- Crest: On a Wreath Or and Azure a Stag's Head proper wreathed about the neck with a Garland of Roses Gules barbed seeded slipped and leaved proper.
- Shield: Or on a Fesse wavy Vert a Bar wavy Argent charged with a Barrulet wavy Azure over all an Enfield rampant Gules.
- Supporters: On the dexter side a Lion Gules gorged with a Collar engrailed with Chain reflexed over the back and charged with a Saltire couped Or and on the sinister side an Enfield Gules.
- Motto: 'BY INDUSTRY EVER STRONGER'

= Coat of arms of the London Borough of Enfield =

The coat of arms of the London Borough of Enfield is the official heraldic arms of the London Borough of Enfield, granted on 15 August 1966.

Coat of arms of the former Municipal Borough of Enfield

The main charge on the shield is a mythological animal sometimes used in heraldry. This beast is called an enfield, thus making the arms canting. Like many medieval mythological creatures, the enfield is composed of parts from different real animals: the enfield has the head of a fox, the forelegs of an eagle, the chest of a hound but the rest of the body like a lion and the hindlegs and tail of a wolf. An enfield was also present in the coat of arms of the former Municipal Borough of Enfield.
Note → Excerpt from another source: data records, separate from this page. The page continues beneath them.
/-- R113 to R116: CMP, CPX, CPY compare A, X, Y with the operand: C, Z, N, and nothing else; no decimal guard. -/
def Obligations.ComparesSetCarryZeroNegative : Prop :=
  ∀ (i : Instr) (s : State) (r : Reg) (forms : List (Mode × Byte)), (i.op, r, forms) ∈ compareRows →
    HasForm i forms ∧ ∃ m t, operandByte i s = some m ∧ Completes i s t ∧
      t.flag .c = decide (m.toNat ≤ (s.reg r).toNat) ∧ t.flag .z = decide (s.reg r = m) ∧
      t.flag .n = (s.reg r - m).getLsbD 7 ∧
      RegsKeptBut [] s t ∧ FlagsKeptBut [.c, .z, .n] s t ∧ MemoryKeptBut [] s t

/-- SBC is ADC of the complemented operand in every effect, and adding with carry in 0 and then subtracting with carry in 1 restores A
(40_arithmetic.md, "Arithmetic laws"; 90_conflicts.md C1 corrects the source's version, which gives A + 1). -/
def Obligations.SubtractIsAddOfComplementAndRoundTrips : Prop :=
  (∀ (s : State) (v : Byte), s.flag .d = false → exec (.sbcImmediate v) s = exec (.adcImmediate (~~~v)) s) ∧
  (∀ (s : State) (v : Byte), s.flag .d = false → s.flag .c = false →
    ∃ t u, exec (.adcImmediate v) s = .next t ∧ exec (.sbcImmediate v) (t.setFlag .c true) = .next u ∧ u.a = s.a) ∧
  (∀ (s : State) (v : Byte), s.flag .d = false → s.flag .c = true →
    ∃ t u, exec (.adcImmediate v) s = .next t ∧ exec (.sbcImmediate v) (t.setFlag .c true) = .next u ∧ u.a = s.a + 1)

-- Logical

/-- R120, R121, R122: AND, ORA, EOR combine A with the operand into A, with Z and N from the result and no other flag. -/
def Obligations.LogicalInstructionsCombineIntoA : Prop :=
  ∀ (i : Instr) (s : State),
    (i.op = .and →
      HasForm i [(.immediate, 0x29), (.zeroPage, 0x25), (.zeroPageX, 0x35), (.absolute, 0x2D), (.absoluteX, 0x3D), (.absoluteY, 0x39),
        (.indirectX, 0x21), (.indirectY, 0x31)] ∧ ∃ m, operandByte i s = some m ∧ WritesRegister i s .a (s.a &&& m)) ∧
    (i.op = .ora →
      HasForm i [(.immediate, 0x09), (.zeroPage, 0x05), (.zeroPageX, 0x15), (.absolute, 0x0D), (.absoluteX, 0x1D), (.absoluteY, 0x19),
        (.indirectX, 0x01), (.indirectY, 0x11)] ∧ ∃ m, operandByte i s = some m ∧ WritesRegister i s .a (s.a ||| m)) ∧
    (i.op = .eor →
      HasForm i [(.immediate, 0x49), (.zeroPage, 0x45), (.zeroPageX, 0x55), (.absolute, 0x4D), (.absoluteX, 0x5D), (.absoluteY, 0x59),
        (.indirectX, 0x41), (.indirectY, 0x51)] ∧ ∃ m, operandByte i s = some m ∧ WritesRegister i s .a (s.a ^^^ m))

/-- R123: BIT takes Z from `A & M` and N and V from bits 7 and 6 of the operand, and writes nothing else. -/
def Obligations.BitTestsWithoutWriting : Prop :=
  ∀ (i : Instr) (s : State), i.op = .bit →
    HasForm i [(.zeroPage, 0x24), (.absolute, 0x2C)] ∧ ∃ m t, operandByte i s = some m ∧ Completes i s t ∧
      t.flag .z = decide (s.a &&& m = 0) ∧ t.flag .n = m.getLsbD 7 ∧ t.flag .v = m.getLsbD 6 ∧
      RegsKeptBut [] s t ∧ FlagsKeptBut [.z, .n, .v] s t ∧ MemoryKeptBut [] s t

-- Load and store

/-- LDA, LDX, LDY put the operand byte in A, X, Y, with Z and N from it (42_load_store.md; rests on D11). -/
def Obligations.LoadsWriteTheirRegister : Prop :=
  ∀ (i : Instr) (s : State) (r : Reg) (forms : List (Mode × Byte)), (i.op, r, forms) ∈ loadRows →
    HasForm i forms ∧ ∃ m, operandByte i s = some m ∧ WritesRegister i s r m

/-- STA, STX, STY put A, X, Y at the effective address and change nothing else (42_load_store.md; rests on D11). -/
def Obligations.StoresWriteOneByte : Prop :=
  ∀ (i : Instr) (s : State) (r : Reg) (forms : List (Mode × Byte)), s.mem.wf = true →
    (i.op, r, forms) ∈ storeRows →
    HasForm i forms ∧ ∃ ea t, effectiveAddress i s = some ea ∧ Completes i s t ∧ t.read ea = s.reg r ∧ MemoryKeptBut [ea] s t ∧
      RegsKeptBut [] s t ∧ FlagsKeptBut [] s t

-- Branches

/-- The eight branches: taken, PC goes to the address after the branch plus the signed displacement, modulo 65536; not taken, to the
address after the branch; nothing else changes (43_branches.md, rests on D18 for the order of the two additions). -/
def Obligations.BranchesTestOneFlag : Prop :=
  ∀ (i : Instr) (b d : Byte) (f : Flag) (want : Bool) (s : State),
    (i, b, f, want) ∈ branchRows d →
    HasForm i [(.relative, b)] ∧ exec i s = .next { s with pc := if s.flag f = want then s.pc + 2 + d.signExtend 16 else s.pc + 2 }

-- Increment and decrement

/-- R150, R151: INC and DEC add or subtract one at the effective address modulo 256, with Z and N from the result, C and V untouched. -/
def Obligations.IncrementAndDecrementMemory : Prop :=
  ∀ (i : Instr) (s : State), s.mem.wf = true → (i.op = .inc ∨ i.op = .dec) →
    HasForm i (if i.op = .inc then [(.zeroPage, 0xE6), (.zeroPageX, 0xF6), (.absolute, 0xEE), (.absoluteX, 0xFE)]
      else [(.zeroPage, 0xC6), (.zeroPageX, 0xD6), (.absolute, 0xCE), (.absoluteX, 0xDE)]) ∧
    ∃ ea t, effectiveAddress i s = some ea ∧ Completes i s t ∧
      t.read ea = (if i.op = .inc then s.read ea + 1 else s.read ea - 1) ∧ ShowsZN (t.read ea) t ∧
      MemoryKeptBut [ea] s t ∧ RegsKeptBut [] s t ∧ FlagsKeptBut [.z, .n] s t

/-- R152 to R155: INX, INY, DEX, DEY add or subtract one modulo 256, with Z and N from the result. -/
def Obligations.IncrementAndDecrementRegisters : Prop :=
  ∀ s : State,
    (HasForm .inx [(.implicit, 0xE8)] ∧ WritesRegister .inx s .x (s.x + 1)) ∧
    (HasForm .iny [(.implicit, 0xC8)] ∧ WritesRegister .iny s .y (s.y + 1)) ∧
    (HasForm .dex [(.implicit, 0xCA)] ∧ WritesRegister .dex s .x (s.x - 1)) ∧
    (HasForm .dey [(.implicit, 0x88)] ∧ WritesRegister .dey s .y (s.y - 1))

-- Jumps and calls

/-- R160: JMP sets PC to its target, absolute or through a 16-bit pointer read that does not wrap in the page, and changes nothing else. -/
def Obligations.JumpSetsOnlyPc : Prop :=
  ∀ (s : State) (a : Word),
    (HasForm (.jmpAbsolute a) [(.absolute, 0x4C)] ∧ exec (.jmpAbsolute a) s = .next { s with pc := a }) ∧
    (HasForm (.jmpIndirect a) [(.indirect, 0x6C)] ∧ exec (.jmpIndirect a) s = .next { s with pc := s.read (a + 1) ++ s.read a })

/-- JSR pushes the address of its own last byte, high byte first, and goes to its target (45_jumps_calls.md; the two stack addresses
rest on D16). -/
def Obligations.CallPushesItsLastByteAddress : Prop :=
  ∀ (s : State) (a : Word), s.mem.wf = true →
    HasForm (.jsr a) [(.absolute, 0x20)] ∧ ∃ t, exec (.jsr a) s = .next t ∧ t.pc = a ∧ t.sp = s.sp - 2 ∧
      t.read (0x0100 + s.sp.setWidth 16) = (s.pc + 2).extractLsb' 8 8 ∧
      t.read (0x0100 + (s.sp - 1).setWidth 16) = (s.pc + 2).extractLsb' 0 8 ∧
      MemoryKeptBut [0x0100 + s.sp.setWidth 16, 0x0100 + (s.sp - 1).setWidth 16] s t ∧
      RegsKeptBut [.sp] s t ∧ FlagsKeptBut [] s t ∧ t.run = s.run

/-- RTS goes to the pulled address plus one (45_jumps_calls.md; the increment is RTS's own by D17) and changes SP and PC only. -/
def Obligations.ReturnGoesToThePulledAddressPlusOne : Prop :=
  ∀ s : State, HasForm .rts [(.implicit, 0x60)] ∧ exec .rts s = .next { s with
    sp := s.sp + 2
    pc := (s.read (0x0100 + (s.sp + 2).setWidth 16) ++ s.read (0x0100 + (s.sp + 1).setWidth 16)) + 1 }

/-- JSR and a matching RTS: with SP and the two stack bytes as the call left them, RTS comes back to the address after the JSR with SP as
before it (45_jumps_calls.md "Linkage convention", rests on D16, D17). -/
def Obligations.CallThenReturnComesBack : Prop :=
  ∀ (s t u : State) (a : Word), s.mem.wf = true → exec (.jsr a) s = .next t → u.sp = t.sp →
    u.read (stackAddr (t.sp + 1)) = t.read (stackAddr (t.sp + 1)) →
    u.read (stackAddr (t.sp + 2)) = t.read (stackAddr (t.sp + 2)) →
    ∃ v, exec .rts u = .next v ∧ v.pc = s.pc + 3 ∧ v.sp = s.sp

/-- A JSR whose pushes overwrite its own operand bytes still goes to the target that stood there when the step began (20_memory.md, order of
accesses; 45_jumps_calls.md, corner cases). -/
def Obligations.CallTargetIsReadBeforeThePushes : Prop :=
  ∀ s : State, s.run = .running → s.read s.pc = 0x20 →
    ∃ t, step s = .next t ∧ t.pc = s.read (s.pc + 2) ++ s.read (s.pc + 1)

-- Shifts

/-- R170 to R173: the shifts and rotates of A and of memory: result, outgoing carry, Z and N, and nothing else. -/
def Obligations.ShiftsAndRotates : Prop :=
  ∀ (i : Instr) (s : State), s.mem.wf = true → i.op ∈ [.asl, .lsr, .rol, .ror] →
    ∃ v r t, operandByte i s = some v ∧ Completes i s t ∧ operandByte i t = some r ∧
      (i.op = .asl → HasForm i [(.accumulator, 0x0A), (.zeroPage, 0x06), (.zeroPageX, 0x16), (.absolute, 0x0E), (.absoluteX, 0x1E)] ∧
        r = v <<< 1 ∧ t.flag .c = v.getLsbD 7) ∧
      (i.op = .lsr → HasForm i [(.accumulator, 0x4A), (.zeroPage, 0x46), (.zeroPageX, 0x56), (.absolute, 0x4E), (.absoluteX, 0x5E)] ∧
        r = v >>> 1 ∧ t.flag .c = v.getLsbD 0) ∧
      (i.op = .rol → HasForm i [(.accumulator, 0x2A), (.zeroPage, 0x26), (.zeroPageX, 0x36), (.absolute, 0x2E), (.absoluteX, 0x3E)] ∧
        r = v <<< 1 ||| (if s.flag .c then 0x01 else 0x00) ∧ t.flag .c = v.getLsbD 7) ∧
      (i.op = .ror → HasForm i [(.accumulator, 0x6A), (.zeroPage, 0x66), (.zeroPageX, 0x76), (.absolute, 0x6E), (.absoluteX, 0x7E)] ∧
        r = v >>> 1 ||| (if s.flag .c then 0x80 else 0x00) ∧ t.flag .c = v.getLsbD 0) ∧
      ShowsZN r t ∧ RegsKeptBut (if i.mode = .accumulator then [.a] else []) s t ∧ FlagsKeptBut [.c, .z, .n] s t ∧
      MemoryKeptBut (effectiveAddress i s).toList s t

/-- Nine ROLs of a byte restore it and the carry, in A and in every memory mode (46_shifts.md, ROL, corner cases). -/
def Obligations.NineRotatesLeftRestoreByteAndCarry : Prop :=
  ∀ (i : Instr) (s : State), s.mem.wf = true → i.op = .rol →
    ∃ t, execTimes 9 i s = .next t ∧ operandByte i t = operandByte i s ∧ t.flag .c = s.flag .c

-- Stack

/-- R180, R181: PHA and PHP push A and the raw status byte and change no flag. -/
def Obligations.PushesStoreTheRawByte : Prop :=
  ∀ (i : Instr) (s : State), s.mem.wf = true → (i = .pha ∨ i = .php) →
    HasForm i [(.implicit, if i = .pha then 0x48 else 0x08)] ∧ ∃ t, Completes i s t ∧ t.sp = s.sp - 1 ∧
      t.read (0x0100 + s.sp.setWidth 16) = (if i = .pha then s.a else s.p) ∧
      MemoryKeptBut [0x0100 + s.sp.setWidth 16] s t ∧ RegsKeptBut [.sp] s t ∧ t.p = s.p

/-- R182, R183: PLA pulls into A with Z and N from the byte; PLP pulls all eight bits of P. -/
def Obligations.PullsLoadAOrTheStatus : Prop :=
  ∀ s : State,
    let v := s.read (0x0100 + (s.sp + 1).setWidth 16)
    (HasForm .pla [(.implicit, 0x68)] ∧ ∃ t, Completes .pla s t ∧ t.a = v ∧ t.sp = s.sp + 1 ∧ ShowsZN v t ∧
      RegsKeptBut [.a, .sp] s t ∧ FlagsKeptBut [.z, .n] s t ∧ MemoryKeptBut [] s t) ∧
    (HasForm .plp [(.implicit, 0x28)] ∧ ∃ t, Completes .plp s t ∧ t.p = v ∧ t.sp = s.sp + 1 ∧ RegsKeptBut [.sp] s t ∧ MemoryKeptBut [] s t)

/-- PHP then PLP leave P and SP as they were (47_stack.md, PLP, corner cases). -/
def Obligations.PushThenPullStatusRestoresIt : Prop :=
  ∀ s : State, s.mem.wf = true →
    ∃ t u, exec .php s = .next t ∧ exec .plp t = .next u ∧ u.p = s.p ∧ u.sp = s.sp ∧ u.pc = s.pc + 2 ∧
      RegsKeptBut [] s u ∧ MemoryKeptBut [0x0100 + s.sp.setWidth 16] s u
The bars in green, silver and blue behind the red enfield represent New River, the Green Belt areas and open spaces in general.

The crest contains a stag's head with a wreath of red roses, derived from the supporters in the coat of arms of the Municipal Borough of Southgate, where the stag represented the forests of the area and the roses stood for the Duchy of Lancaster, the well-known red rose of Lancaster.

While the supporter to the right is a chained lion with a saltire, like the supporters in the coat of arms of the former Municipal Borough of Edmonton, representing courage and determination, the left supporter is the same enfield as in the coat of arms itself.

The arms can be seen in relief, in full colour, on the façade of Enfield Civic Centre.